§ **What to work on**
For each line of the data below that holds "result", copy the line.

§ **Dataset**
-- ==== Sys2Proof/Machine/Core.lean ====
section
/-! DEFINITION. The part as the host runs it. -/

def Sys2Proof.core : Host.Core :=
  { State := Sys2Proof.Machine.State, Fault := Sys2Proof.Machine.Fault, Refusal := Sys2Proof.Machine.Refusal,
    step := Sys2Proof.Machine.step, reset := Sys2Proof.Machine.State.reset }
end

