/-- A part reset, from the RESET line, from PART RESET or from power-up, in every mode: CONFIG, an empty store, no result,
no notice, and every record in its reset state; the inputs keep their levels, and the shutters' states come from their
closed limits. That the inputs, the level of RESET and the queue stand is the model's choice of log row 29, that the
shutters' states are taken at the fall and again at the rise of RESET that of log row 28, the reset values of fields for which
no rule gives one, a station's fault reason and confirm field among them, those of log row 6, and that the rise of RESET
carries the ticks to the rise of chip select that of log row 8. -/
def Obligations.PartResetFromAnyMode : Prop :=
  (∀ s : State, ∃ t : State,
    exec .powerUp s = .next t ∧
    (s.resetLow = false → ∃ u : State, exec .resetLineLow s = .next u ∧ u = { t with resetLow := true }) ∧
    (s.link.resetTaken = true → exec .linkPartResetTakesPlace s = .next t) ∧
    (∀ low : Option Nat, s.resetLow = true → ∃ u : State, exec (.resetLineHigh low) s = .next u ∧
      u = { t with resetLow := false, link := { t.link with ignoring := low } }) ∧
    t.mode = .config ∧ t.walkEnd = none ∧ t.result = .none ∧ t.now = 0 ∧ t.nextGate = 1000 ∧
    t.limits = State.reset.limits ∧ t.segments = State.reset.segments ∧ t.lines = State.reset.lines ∧
    t.startQueue = [] ∧ t.startList = [] ∧ t.channels = State.reset.channels ∧
    t.airflows = State.reset.airflows ∧ t.temps = State.reset.temps ∧ t.slots = State.reset.slots ∧
    t.nextSeq = 0 ∧ t.freeUnits = 4 ∧ t.sirens = State.reset.sirens ∧ t.notices = State.reset.notices ∧
    t.link = State.reset.link ∧ t.resetLow = s.resetLow ∧ t.pending = s.pending ∧ t.fanFeedback = s.fanFeedback ∧
    (∀ g : GateId, t.gates[g] = { State.reset.gates[g] with
      normalLimit := s.gates[g].normalLimit, abortLimit := s.gates[g].abortLimit }) ∧
    (∀ x : StationId, t.stations[x] = { State.reset.stations[x] with pressure := s.stations[x].pressure }) ∧
    (∀ z : ZoneId, t.zones[z] = { State.reset.zones[z] with callRaw := s.zones[z].callRaw }) ∧
    (∀ h : ShutterId, t.shutters[h] = { State.reset.shutters[h] with
      openLimit := s.shutters[h].openLimit, closedLimit := s.shutters[h].closedLimit,
      obstructed := s.shutters[h].obstructed,
      state := if s.shutters[h].closedLimit then .closed else .dropping,
      travel := if s.shutters[h].closedLimit then .absent else .running 600000 })) ∧
  (∀ s : State, s.listens → s.mode ≠ .committing →
    exec (.partReset 0 []) s = .next ({ s with link := { s.link with resetTaken := true } }.replyWith (.ok []))) ∧
  (∀ s : State, s.link.resetTaken = false → exec .linkPartResetTakesPlace s = .next s) ∧
  (∀ s : State, s.resetLow = true → exec .resetLineLow s = .next s) ∧
  (∀ (s : State) (low : Option Nat), s.resetLow = false → exec (.resetLineHigh low) s = .next s)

§ **Written response**
/-- A part reset, from the RESET line, from PART RESET or from power-up, in every mode: CONFIG, an empty store, no result,
    t.mode = .config ∧ t.walkEnd = none ∧ t.result = .none ∧ t.now = 0 ∧ t.nextGate = 1000 ∧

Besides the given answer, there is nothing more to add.